In tandem with his doubts about God’s existence, Robinette was also conflicted by his desire to lead an ordinary, collegiate life and his growing ambition to pursue a career based on music. He knew that no matter what path he took, he would ultimately need to earn a degree first and so, upon graduating high school, he applied and was accepted to Belmont University in Nashville, Tenn.
His freshman year courses in music business and music production weren’t enough to quell his fantasies of dropping out of school, moving to New York, and eventually going on tour.
“It really wasn’t until my sophomore year that the light turned on for me, and then intellectual endeavor became intrinsic, and my engagement in academics went through the roof,” he said.
That “light” was ignited by a survey of British literature class, which Robinette enrolled in just to fulfill his core requirement. Before he knew it, he fell in love with the works of great British poets and essayists from the Victorian era, like Thomas Hardy, Matthew Arnold, and Walter Pater.

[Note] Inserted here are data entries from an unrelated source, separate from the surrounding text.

/-- The boot loader and reset controller beside their registers (R75 to R100, R363). -/
structure Boot where
  /-- 0 to 5: phase running; 6: restart wait; 7: B5 complete -/
  phase : Nat
  trimmed : Bool
  /-- codes of the resets that B0 records, oldest first (R81) -/
  causes : List Nat
  /-- phase when that reset arrived (R80) -/
  arrived : Nat
  bkpLost : Bool
  phaseStart : Nat
  waitEnd : Nat
  /-- the 100 ms wait before this start of B1 has been made (R86) -/
  waited : Bool
  /-- this start of B1 follows a B2 refusal of that slot (R96) -/
  failedSlot : Option Nat
  /-- held by the Plain profile (R76) -/
  plainHold : Bool
  /-- the exit form of the phases is running (R363) -/
  exitForm : Bool
  /-- PL level to enter, and level at the entry into a state (R362, R363) -/
  level : Nat
  /-- domains to switch off at B5 -/
  offDoms : List Nat
  fwDigests : List (Nat × BitVec 384)
  /-- firmware of control core i (i = 0 to 3) and of the safety core (i = 4) as loaded (R94) -/
  firmware : List (Nat × BitVec 384)
  /-- the last reset, with the source that won (R77) -/
  lastReset : Option LastReset
  /-- parts of the flash whose change is not complete: area, offset and length (R96) -/
  torn : List (Nat × Nat × Nat)
  deriving DecidableEq, Repr, Inhabited

/-- A fault record waiting for the journal (R352). -/
structure JrnRec where
  bytes : List Byte
  deriving DecidableEq, Repr, Inhabited

/-- A pair held in an invalid state (R328). -/
structure WireFault where
  unit : Nat
  line : Nat
  since : Nat
  level : Bool
  /-- its lasting 1 ms has been treated as a fault of the unit -/
  acted : Bool
  deriving DecidableEq, Repr, Inhabited

/-- A Datum clock: seconds, nanoseconds and 32 bits of fraction (R300). -/
structure Clk where
  sec : Nat
  ns : Nat
  frac : Nat
  deriving DecidableEq, Repr, Inhabited

/-- A takeover between its steps 1 and 2 and its steps 3 to 8, which wait while the safety core is halted (R335, R414): the faulted
slice and line, the panel it served, whether its store's failure is the cause (R343), whether its syndrome was lost, and the served
time of recognition. -/
structure TkoWait where
  slice : Nat
  panel : Nat
  line : Nat
  store : Bool
  lost : Bool
  clk : Clk
  deriving DecidableEq, Repr, Inhabited

/-- The fault collector beside its registers (R328 to R352). -/
structure Flt where
  /-- fault queues of the six dies, oldest first (R9, R328) -/
  dieQ : List FaultEv
  /-- AON cycle of the last event that started a quench (R332), and of the last that asserted FAULT_N (R333) -/
  quenchAt : Option Nat
  faultnAt : Option Nat
  /-- a FAULTN_RELEASE: its AON cycle, and held and relPending before it (R333) -/
  released : Option (Nat × Bool × Bool)
  /-- AON cycle and record, with FIRST set, of the last event that is not masked (R350) -/
  unmasked : Option (Nat × List Byte)
  jrnQ : List JrnRec
  journal : NMap (BitVec 256)
  jrnSeq : Nat
  jrnNext : Nat
  jrnCredit : Nat
  jrnAt : Nat
  faultnEnd : Nat
  held : Bool
  relPending : Bool
  critical : Bool
  wires : List WireFault
  waits : List TkoWait
  /-- corrupting faults, the last first: slice, its generation then, and the served time (R337) -/
  corrupt : List (Nat × Nat × Nat)
  /-- when the last give-back began (R340) -/
  giveAt : Nat
  /-- per store, when uncorrectable errors were met (R343) -/
  storeErr : List (Nat × Nat)
  /-- stores being reloaded, with the panel left unserved by the failure (R343) -/
  reloads : List (Nat × Option Nat)
  /-- last kick of each core's watchdog (R346) -/
  kicks : NMap Nat
  /-- core restarts: core and time (R346) -/
  restarts : List (Nat × Nat)
  deriving DecidableEq, Repr, Inhabited

/-- A queued domain request (R366). waited: counted in INRUSH_WAITS. -/
structure DomReq where
  dom : Nat
  waited : Bool
  deriving DecidableEq, Repr, Inhabited

/-- An entry into a state that is running (R360): target 1 Moored, 2 Deflated, 3 Stowed. -/
structure Entry where
  target : Nat
  discard : Bool
  start : Nat
  fromMoored : Bool
  /-- the RTC alarm fired during the entry (R358) -/
  alarm : Bool
  deriving DecidableEq, Repr, Inhabited

/-- A running drain of a domain (R369, R370). -/
structure Drain where
  dom : Nat
  /-- DISCARD; for a packet SRAM group, on which it has no effect (R370): whether the group allocated before -/
  discard : Bool
  start : Nat
  /-- the request came from the PWR mailbox -/
  host : Bool
  deriving DecidableEq, Repr, Inhabited

/-- A level change that is running (R365). -/
structure LevelChange where
  old : Nat
  new : Nat
  start : Nat
  deriving DecidableEq, Repr, Inhabited

/-- Registers and counters in the register save area (R360, R361), and the pages it takes. -/
structure SaveArea where
  regs : NMap Word
  ctrs : NMap (BitVec 64)
  pages : List Nat
  deriving DecidableEq, Repr, Inhabited

/-- The power sequencer beside its registers (R356 to R374). -/
structure Pwr where
  queue : List DomReq
  lastStart : Nat
  entry : Option Entry
  change : Option LevelChange
  drains : List Drain
  /-- per domain, time of its last trip, and whether that trip came within 1 s of one before (R367) -/
  tripAt : NMap Nat
  stuck : List Nat
  save : Option SaveArea
  /-- when DONE of an entry into Deflated or Stowed was posted (R361) -/
  offAt : Option Nat
  /-- domains that the entry switched off (R360, R362) -/
  entryOff : List Nat
  /-- domains of the exit not yet on (R362) -/
  exitWait : List Nat
  exiting : Bool
  /-- SUPPLY_GOOD has been taken low in Stowed-ready: the engine is in Stowed until the next power-on (R358) -/
  stowed : Bool
  /-- PWR_RTC_HI as written, held until LO is written (R373) -/
  rtcHi : Nat
  /-- sensors that reached WARN and have not fallen 2 °C below it (R50) -/
  warned : List Nat
  deriving DecidableEq, Repr, Inhabited

/-- An attempt at a spare-lane swap (R120). -/
structure SwapTry where
  port : Nat
  lane : Nat
  degrade : Bool
  start : Nat
  acked : Bool
  /-- the other spare has been tried -/
  second : Bool
  deriving DecidableEq, Repr, Inhabited

/-- A spare lane beside its status register (R117 to R122). -/
structure Spare where
  trained : Bool
  /-- when a failed training is retried -/
  retryAt : Option Nat
  /-- when the last valid message came -/
  heard : Option Nat
  /-- SEQ of the engine's last request -/
  seq : Nat
  /-- the partner's last request and the answer given: SEQ, OP, answer D1 and D2 -/
  lastReq : Option (Nat × Nat × Nat × Nat)
  attempt : Option SwapTry
  /-- the message placed in every slot: D1 and D2 -/
  msg : Nat × Nat
  deriving DecidableEq, Repr, Inhabited

/-- A spare before training. -/
def Spare.idle : Spare := ⟨false, none, none, 0, none, none, (0, 0)⟩

/-- A port beside its registers (R105 to R114, R120, R123). -/
structure PortX where
  /-- when the present state of bring-up began -/
  since : Nat
  /-- when the present fault began (R114) -/
  faultAt : Nat
  /-- block or alignment lock is lost in the present fault -/
  lockLost : Bool
  /-- the hold timer is suspended for a swap, after this much of it (R114) -/
  hold : Option Nat
  /-- FEC that the link will use, coded as PORT_STATUS.FEC_ACT (R110) -/
  fec : Nat
  /-- half-width type of a fallen port (R123) -/
  half : Option Nat
  /-- degraded lanes whose swap failed, and when (R120) -/
  retry : List (Nat × Nat)
  /-- lanes that have degraded or failed and are not known to have been below the degrade threshold for 10 ms since (R122) -/
  bad : List Nat
  deriving DecidableEq, Repr, Inhabited

/-- A port before its first enable. -/
def PortX.idle : PortX := ⟨0, 0, false, none, 0, none, [], []⟩

/-- The metadata record (R135); rule, PAT and REPL are none where their valid bit is 0. -/
structure Meta where
  epoch : Nat
  parcel : Nat
  port : Nat
  slice : Nat
  vrf : Nat
  hash : Nat
  ts : Nat
  nhi : Nat
  queue : Nat
  cls : Nat
  colour : Nat
  rule : Option Nat
  pat : Option (Nat × Nat)
  repl : Option Nat
  punt : Bool
  mirror : Bool
  sample : Bool
  drop : Bool
  tsEvent : Bool
  poisoned : Bool
  reason : Nat
  len : Nat
  hdrCnt : Nat
  l3 : Nat
  l4 : Nat
  inner : Nat
  deriving DecidableEq, Repr, Inhabited

/-- A frame that a panel has delivered and that waits for an ingress slot (R25, R113): bytes without FCS, ingress time. -/
structure BFrame where
  port : Nat
  bytes : List Byte
  ts : Nat
  frac : Nat
  deriving DecidableEq, Repr, Inhabited

/-- What an inject descriptor says beside its frame (R387). -/
structure InjDesc where
  start : Nat
  parcel : Nat
  onestep : Bool
  clock : Nat
  deriving DecidableEq, Repr, Inhabited

/-- A head in a head slot or inject queue of a slice (R12, R124): frame without FCS, its chain's first cell. -/
structure Head where
  slice : Nat
  port : Nat
  bytes : List Byte
  ts : Nat
  frac : Nat
  chain : Nat
  inj : Option InjDesc
  deriving DecidableEq, Repr, Inhabited

/-- A packet inside a slice, after its parse: record, key vector, header index, the lookup program chosen, whether a DST step
hit, the fraction of its ingress time, when it was stamped, the rewrite bank of its stamp, and its slice's generation. -/
structure Pkt where
  head : Head
  md : Meta
  key : List Byte
  hdrs : List (Nat × Nat)
  prog : Nat
  dstHit : Bool
  stampAt : Nat
  bank : Nat
  gen : Nat
  /-- the pattern or rule that sampled it, and port sampling (R219) -/
  capRule : Bool
  capPort : Bool
  /-- QUEUE set by an action, applied after final resolution (R186) -/
  setq : Option Nat
  deriving DecidableEq, Repr, Inhabited

/-- A packet queued at a pattern engine (R188), with the window's groups, bounds and modes of the rule that selected it; engine 4:
its classification is over, and it waits for an earlier packet of its port that is still at an engine (R17). -/
structure PatReq where
  engine : Nat
  pkt : Pkt
  groups : Nat
  first : Nat
  last : Nat
  pmode : Bool
  pfull : Bool
  /-- common action of the rule, which the pattern's overrides (R191) -/
  act : Nat
  deriving DecidableEq, Repr, Inhabited

/-- A packet in a slice's replication queue: next copy, number of copies, and whether a mirror copy follows (R213, R215). -/
structure ReplReq where
  pkt : Pkt
  cursor : Nat
  size : Nat
  mirror : Bool
  deriving DecidableEq, Repr, Inhabited

/-- A learn or move request (R157). -/
structure LearnReq where
  slice : Nat
  gen : Nat
  mac : Nat
  vlan : Nat
  port : Nat
  nhi : Nat
  /-- the port of a move request's old entry -/
  old : Option Nat
  parcel : Nat
  deriving DecidableEq, Repr, Inhabited

/-- A cell's entry in the link table (R226); kind 0 free, 1 frame, 2 head, 3 refill, 4 retired (R345). -/
structure Cell where
  next : Nat
  last : Bool
  kind : Nat
  owner : Nat
  age : Nat
  deriving DecidableEq, Repr, Inhabited

/-- A free cell. -/
def Cell.free : Cell := ⟨0, false, 0, 0, 0⟩

/-- A frame chain: cells, contents, reference count, port charged, whether the charge is to the reserve, and the frame's
priority (R227, R230, R234, R271). -/
structure Chain where
  cells : List Nat
  bytes : List Byte
  refs : Nat
  port : Nat
  rsv : Bool
  pri : Nat
  deriving DecidableEq, Repr, Inhabited

/-- No chain. -/
def Chain.none : Chain := ⟨[], [], 0, 0, false, 0⟩

/-- Where a queued copy's bytes are: in cells, marked for HBM, in an HBM record, or in refill cells (R237 to R239). -/
inductive Place where
  | cells | marked | hbm | refill
  deriving DecidableEq, Repr, Inhabited

/-- A copy in the traffic manager (R228): its queue, egress port, rewritten head, chain and first shared byte, L′, what it
carries of the metadata, its time-dependent writes (R210), where it is, and when it was enqueued. -/
structure Copy where
  queue : Nat
  port : Nat
  head : List Byte
  headCells : List Nat
  chain : Nat
  bodyOff : Nat
  bodyLen : Nat
  len : Nat
  place : Place
  refill : List Nat
  enqAt : Nat
  inPort : Nat
  slice : Nat
  gen : Nat
  ts : Nat
  frac : Nat
  parcel : Nat
  colour : Nat
  inj : Bool
  clock : Nat
  mode : Nat
  cfOff : Nat
  tsOff : Nat
  trOff : Nat
  udpOff : Nat
  poisoned : Bool
  ecn : Bool
  deriving DecidableEq, Repr, Inhabited
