/-- Reset values of FLT_CLASS_CFG: LOG bit 0, JOURNAL 1, QUENCH 2, FAULTN 3, HOLD 4 (R327). -/
def classCfgReset (cls : Nat) : Nat :=
  match cls with
  | 0x02 | 0x03 | 0x04 | 0x05 | 0x06 => 0x03
  | 0x07 => 0x1B
  | 0x09 | 0x0B => 0x03
  | 0x0A | 0x0D | 0x0E | 0x0F | 0x10 | 0x16 => 0x0B
  | 0x0C | 0x19 => 0x01
  | 0x11 | 0x14 | 0x15 => 0x1F
  | 0x12 | 0x13 | 0x17 | 0x18 => 0x03
  | _ => 0

/-- Reset values that depend on the index (R73, R164, R168, R250, R298, R327, R389 and the PCIe mask bit of R54). -/
def indexedReset (name : String) (k : Nat) (idx : List Nat) : Option Nat :=
  if name = "GLB_VARIANT" then some (if Config.isH96 then 0x18 else 0x0C)
  else if name = "GLB_UID_LO" then some (Config.uid.toNat % 2 ^ 32)
  else if name = "GLB_UID_HI" then some (Config.uid.toNat / 2 ^ 32)
  else if name = "FLT_CLASS_CFG" then some (classCfgReset (idx.headD 0))
  else if name = "UPD_PART_MAP" then some (idx.headD 0)
  else if name = "UPD_PART_SPARE" then some 64
  else if name = "UPD_SEED" then
    some (if idx.getD 1 0 = 0 then 0x5EED0000 + idx.headD 0 else 0xA5A50000 + idx.headD 0)
  else if name = "BPM_OWNER_CFG" then some (if idx.headD 0 = 255 then 2 ^ 31 else 0)
  else if name = "MEM_RANK" then some (if 126 ≤ idx.getD 1 0 then 2 ^ 28 else 0)
  else if name = "VF_PARCEL" then some (if k < 0x10000000 then 0 else k / 0x10000 % 64)
  else if name = "MSIX_TABLE" then some (if k % 0x10 = 12 then 1 else 0)
  else none

/-- What a register that nothing has written holds: its reset value. -/
def regDefault (k : Nat) : Word :=
  match descOf k with
  | none => 0
  | some (d, l) =>
    match indexedReset d.name k l with
    | some v => BitVec.ofNat 32 v
    | none => BitVec.ofNat 32 (fieldsReset d.fields)

/-- What a counter that nothing has counted holds. -/
def ctrDefault (_ : Nat) : BitVec 64 := 0

/-- What a counter at offset o of ring r counts for the host interface: entries written, or dropped, policed and bad ones. -/
def pmcOfRing (r o : Nat) : Option (Nat × Nat) :=
  if o = 0x28 ∧ 4 ≤ r ∧ r < 12 then some (6, 1)
  else if o = 0x30 ∨ (o = 0x38 ∧ 9 ≤ r) then some (6, 2)
  else none

/-- The unit and event of R415 that a counter counts: 1 items handled, 2 items discarded or refused (log 44). -/
def pmcOfCounter (k : Nat) : Option (Nat × Nat) :=
  if k < 0x30300 then none
  else if k < 0x30380 then some (0x18 + (k - 0x30300) / 16, 2)
  else if k < 0x64000 then none
  else if k < 0x64400 then pmcOfRing ((k - 0x64000) / 0x40) (k % 0x40)
  else if k < 0xC0400 then none
  else if k < 0xD0000 then
    let c := (k % 0x4000 - 0x400) / 8
    if k % 0x4000 < 0x400 then none
    else if c < 2 then some (0x0C + (k - 0xC0000) / 0x4000, 1)
    else if c = 12 ∨ c = 13 then some (0x0C + (k - 0xC0000) / 0x4000, 2) else none
  else if k = 0xE4008 ∨ k = 0xE4010 ∨ k = 0xE4028 then some (0x12, 2)
  else if k = 0xF0A08 then some (0x13, 1)
  else if k < 0x100000 then none
  else if k < 0x200000 then
    let c := k % 0x100 / 8
    if (2 ≤ c ∧ c ≤ 7) ∨ c = 11 then some (0x18 + (k - 0x100000) / 0x20000, 2) else none
  else if k = 0x2C8108 ∨ k = 0x2C8110 then some (0x3C, 2)
  else if 0x2CA000 ≤ k ∧ k < 0x2CA400 then some (0x3C, if k % 16 = 0 then 1 else 2)
  else if k < 0xB00000 then
    if 0x42000 ≤ k % 0x100000 ∧ k % 0x100000 < 0x42800 then some (0x20 + (k - 0x200000) / 0x100000, 2) else none
  else if k < 0xC00000 then none
  else if k < 0x1000000 then
    let c := (k % 0x100000 - 0x100) / 8
    if c = 0 then some (0x38 + (k - 0xC00000) / 0x100000, 1)
    else if c = 2 ∨ c = 3 then some (0x38 + (k - 0xC00000) / 0x100000, 2) else none
  else if k = 0x1100C08 then some (0x3E, 1)
  else if 0x1100C18 ≤ k ∧ k ≤ 0x1100C28 then some (0x3E, 2)
  else if k = 0x1110128 ∨ k = 0x1110138 then some (0x3D, 2)
  else if k < 0x10000000 then none
  else if k < 0x20000000 then
    if k % 0x10000 < 0x4000 then none else pmcOfRing ((k % 0x10000 - 0x4000) / 0x40) (k % 0x40)
  else if k < 0x28000000 then if k % 0x40 = 0x38 then some (0x13, 2) else none
  else none
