/-- DEGRADE_RETRY (R120): the condition has held for a further 1 s; or, held false, it has ended: the lane has been below the threshold
for 10 ms. -/
def opDegradeRetry (n lane : Nat) (held : Bool) (c : Chip) : Chip :=
  if !held then c.markGood n [lane]
  else
  match (c.port n).retry.find? (fun r => r.1 == lane) with
  | none => c
  | some r =>
    if r.2 + sPs ≤ c.now then
      let c1 := c.setPort n { c.port n with retry := (c.port n).retry.filter (fun r => r.1 != lane) }
      if c1.swapPossible n && c1.fld (Reg.PORT_CFG n) Fd.PORT_CFG_SWAP_SER != 0 && c1.laneOk n lane && !c1.laneSwapped n lane then c1.startSwap n lane true else c1
    else c

/-- SPARE_TRAINING_DONE (R117). -/
def opSpareTrainingDone (p i : Nat) (ok : Bool) (c : Chip) : Chip :=
  match c.sparePort p i with
  | none => c
  | some n =>
    if c.swapPossible n && !(c.spare p i).trained && (c.spare p i).retryAt.isNone && c.domOn (9 * p + 8) then
      if ok then (c.setSpare p i { c.spare p i with trained := true }).placeHello p i
      else c.setSpare p i { c.spare p i with retryAt := some (c.now + 10 * sPs) }
    else c

/-- SPARE_TRAIN_RETRY (R117): training starts again. -/
def opSpareTrainRetry (p i : Nat) (c : Chip) : Chip :=
  match (c.spare p i).retryAt with
  | none => c
  | some t => if t ≤ c.now then c.setSpare p i { c.spare p i with retryAt := none } else c

/-- A message that the engine acts on (R119): three slots, good CRC, its own SPARE, and the OP of the command. It marks the
partner present. A spare bridged in both directions carries none (R121). -/
def onMsg (c : Chip) (p i op : Nat) (m : SpareMsg) (act : Chip → Nat → Nat → Nat → Nat → Chip) : Chip :=
  let d1 := m.d1.toNat
  let d2 := m.d2.toNat
  match c.sparePort p i with
  | none => c
  | some n =>
    if 3 ≤ m.slots && crc8 m.d1 m.d2 == m.d3.toNat && d2 / 128 == i && d1 / 16 == op && (c.spare p i).trained && !c.spareSilent p i then
      let c1 := (c.setSpare p i { c.spare p i with heard := some c.now }).setF (Reg.PNL_SPARE_STATUS p i)
        Fd.PNL_SPARE_STATUS_PARTNER 1
      act c1 n (d1 % 16) (d2 / 8 % 16) (d2 % 8)
    else c

/-- HELLO (R118, R119). -/
def opHello (p i : Nat) (m : SpareMsg) (c : Chip) : Chip := c.onMsg p i msgHello m (fun c _ _ _ _ => c)

/-- The answer to a request that was answered before with this SEQ (R119). -/
def repeated (c : Chip) (p i op seq : Nat) : Option (Nat × Nat) :=
  match (c.spare p i).lastReq with
  | some (q, o, d1, d2) => if q = seq ∧ o = op then some (d1, d2) else none
  | none => none

/-- Answer a request, and remember the answer. -/
def answer (c : Chip) (p i op seq d1 d2 : Nat) : Chip :=
  (c.place p i d1 d2).setSpare p i { (c.place p i d1 d2).spare p i with lastReq := some (seq, op, d1, d2) }

/-- Why a BRIDGE_REQ is refused: ARG of the BRIDGE_NAK (R118, R121); of several reasons the first of these is named (log 127). -/
def nakArg (c : Chip) (n p i lane : Nat) : Option Nat :=
  if c.spFlag p i Fd.PNL_SPARE_STATUS_TX_USED then some 1
  else if !c.linkOn n then some 3
  else if !c.laneOk n lane then some 2
  else none

/-- BRIDGE_REQ (R121). A request that crosses the engine's own and is refused leaves the engine's attempt as it is (log 127). -/
def opBridgeReq (p i : Nat) (m : SpareMsg) (c : Chip) : Chip :=
  c.onMsg p i msgBridgeReq m (fun c n seq _ lane =>
    match c.repeated p i msgBridgeReq seq with
    | some (d1, d2) => c.place p i d1 d2
    | none =>
      match c.nakArg n p i lane with
      | some arg => c.answer p i msgBridgeReq seq (msgD1 msgBridgeNak seq) (msgD2 i arg lane)
      | none =>
        let own := (c.spare p i).attempt
        let c1 := c.answer p i msgBridgeReq seq (msgD1 msgBridgeAck seq) (msgD2 i 0 lane)
        let k := Reg.PNL_SPARE_STATUS p i
        let c2 := ((c1.setF k Fd.PNL_SPARE_STATUS_TX_USED 1).setF k Fd.PNL_SPARE_STATUS_TX_LANE lane).setFBit
          (Reg.PORT_STATUS n) Fd.PORT_STATUS_SWAP_TX i true
        match own with
        | some a => if a.acked then c2 else c2.endAttempt p i a
        | none => c2)
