-- ==== Sys2Proof/Machine/Lookup.lean ====
section
/-!
DEFINITION. One lookup in a table store: exact match (R165), longest prefix (R169) and index tables (R170), with the errors it
meets (R172, R341, R342).
-/

namespace Sys2Proof.Machine

/-- What a lookup finds: the location and the entry, and the worst error that it met: 0 none, 1 uncorrectable or under repair,
2 REPAIR_FAIL. -/
structure Found where
  loc : Nat
  entry : Nat
  hit : Bool
  err : Nat
  deriving DecidableEq, Repr

namespace Chip

/-- Exact match in store k at epoch e: the first visible version of the key in a physical partition, H0's ways before H1's. An
IPv6 host's entry is its first way over its second. -/
def findEm (c : Chip) (k phys : Nat) (key : List Nat) (e : Nat) : Chip × Found :=
  let d := c.asStore k
  let r := c.readLocs ((c.emReads phys key).map (tableLoc 2 k))
  match (d.emVersions phys key).find? (fun l => c.visible (d.emTagAt l) e) with
  | some l => (r.1, ⟨l, if key.length = 2 then d.emAt l * 2 ^ 128 + d.emAt (l + 1) else d.emAt l, true, r.2⟩)
  | none => (r.1, ⟨0, 0, false, r.2⟩)

/-- A prefix covers an address of a VRF. -/
def pfxCovers (v6 : Bool) (p : Pfx) (vrf a : Nat) : Bool := p.vrf == vrf && lpmMask v6 p.len a == p.addr

/-- Of two prefixes the longer one, the first standing among equals. -/
def longer (x y : Option (Nat × Pfx)) : Option (Nat × Pfx) :=
  match x, y with
  | some a, some b => if a.2.len < b.2.len then some b else some a
  | some a, none => some a
  | none, b => b

/-- Locations with flipped bits, under repair or with REPAIR_FAIL. -/
def damaged (c : Chip) : List Loc := (c.tbl.upsets.map (·.loc) ++ c.tbl.repairs ++ c.tbl.repairFail).eraseDups

/-- The damaged locations of store k that a prefix lookup reads: its index word, table code 12 or 13, and the prefixes of its buckets,
the covering ones among them (R169, log 133). -/
def lpmBad (c : Chip) (k : Nat) (v6 : Bool) (vrf a : Nat) (cover : List Nat) : List Loc :=
  c.damaged.filter (fun l => l.space == 6 && l.unit % 8 == k
    && ((l.unit / 8 == 12 + lpmCode v6 && l.index == Config.lpmIndex v6 vrf a (c.cnt (Reg.UPD_CNT 1)).toNat)
      || (l.unit / 8 == lpmCode v6
        && (cover.contains l.index || Config.lpmBucket v6 vrf a (c.cnt (Reg.UPD_CNT 1)).toNat l.index))))

/-- Longest prefix in store k at epoch e: location and prefix. -/
def findLpm (c : Chip) (k : Nat) (v6 : Bool) (vrf a e : Nat) : Chip × Option (Nat × Pfx) × Nat :=
  let cs := ((c.asStore k).lpm v6).filterMap (fun x => match x.2 with
    | some p => if pfxCovers v6 p vrf a then some (x.1, p) else none
    | none => none)
  let r := c.readLocs (c.lpmBad k v6 vrf a (cs.map (·.1)))
  (r.1, (cs.filter (fun x => c.visible x.2.tag e)).foldl (fun b x => longer b (some x)) none, r.2)

/-- Index entry i of table t in store k at epoch e. -/
def findIx (c : Chip) (k t i e : Nat) : Chip × Found :=
  let x := (c.asStore k).ixRead t i e
  let r := c.readLocs (x.2.map (tableLoc (8 + t) k))
  match x.1 with
  | some v => (r.1, ⟨i, v % 2 ^ ixBits t, true, r.2⟩)
  | none => (r.1, ⟨i, 0, false, r.2⟩)

/-- The physical partition of a logical one for a packet of epoch e: the map is switched at a flip (R168). -/
def mapOf (c : Chip) (lp e : Nat) : Nat :=
  if e = c.epoch then c.act (Reg.UPD_PART_MAP lp) Fd.UPD_PART_MAP_PHYS else c.prv (Reg.UPD_PART_MAP lp) Fd.UPD_PART_MAP_PHYS

/-- The newest epoch whose flip lies at least 8 us in the past (R156). -/
def oldest (c : Chip) : Nat :=
  match c.upd.flips.find? (fun f => decide (f.at_ + 8 * usPs ≤ c.now)) with
  | some f => f.epoch
  | none =>
    match c.upd.flips.getLast? with
    | some f => (f.epoch + 65535) % 65536
    | none => c.epoch

end Chip

end Sys2Proof.Machine
end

“I was particularly interested in writing and reading about the Victorian sense of mourning over the lost enchanted world,” he said. “That is, the sense that it was no longer easy, nor possible, to believe in God and the sort of inner destitution that that can produce. So I was drawn to writers that were exploring what it was like to live in the twilight of the gods or of God, because that was going on in myself as well.”
With this appreciation for the written word came a fondness for the philosophies that guided the pens of these immortalized souls. Books were mediums for testing ethical systems and exploring the dynamics of the human mind. Suddenly, he found himself staring at the same question he had tried to run from: Is there a God, and if not, what do we do?
“By the time that I graduated college, I was perfectly confused,” he said.
But something within him knew that the sun would rise.
For his sharp writing skills and fondness for the intricacies of the English language, Robinette was immediately hired after graduation to be a contributing editor for a large public relations agency, Chaz Taylor Inc, where he was grateful for the secure salary right out of college—but something was missing.
That radiant sensation of inner light he’d experienced while reading British literature his sophomore year of college, or while playing the drums his senior year of high school, had suddenly grow dim. By his third month at the agency, he was already dreaming of a way out. Nostalgic for the classroom setting, he mused about becoming a professor.
“I was in this in-between spot where lots of things interested me, but no one thing commanded me,” Robinette said. “I looked at my wife Krista and said, ‘How do I early retire?’ She looked back at me and said, ‘You’ve got a few things to figure out.’”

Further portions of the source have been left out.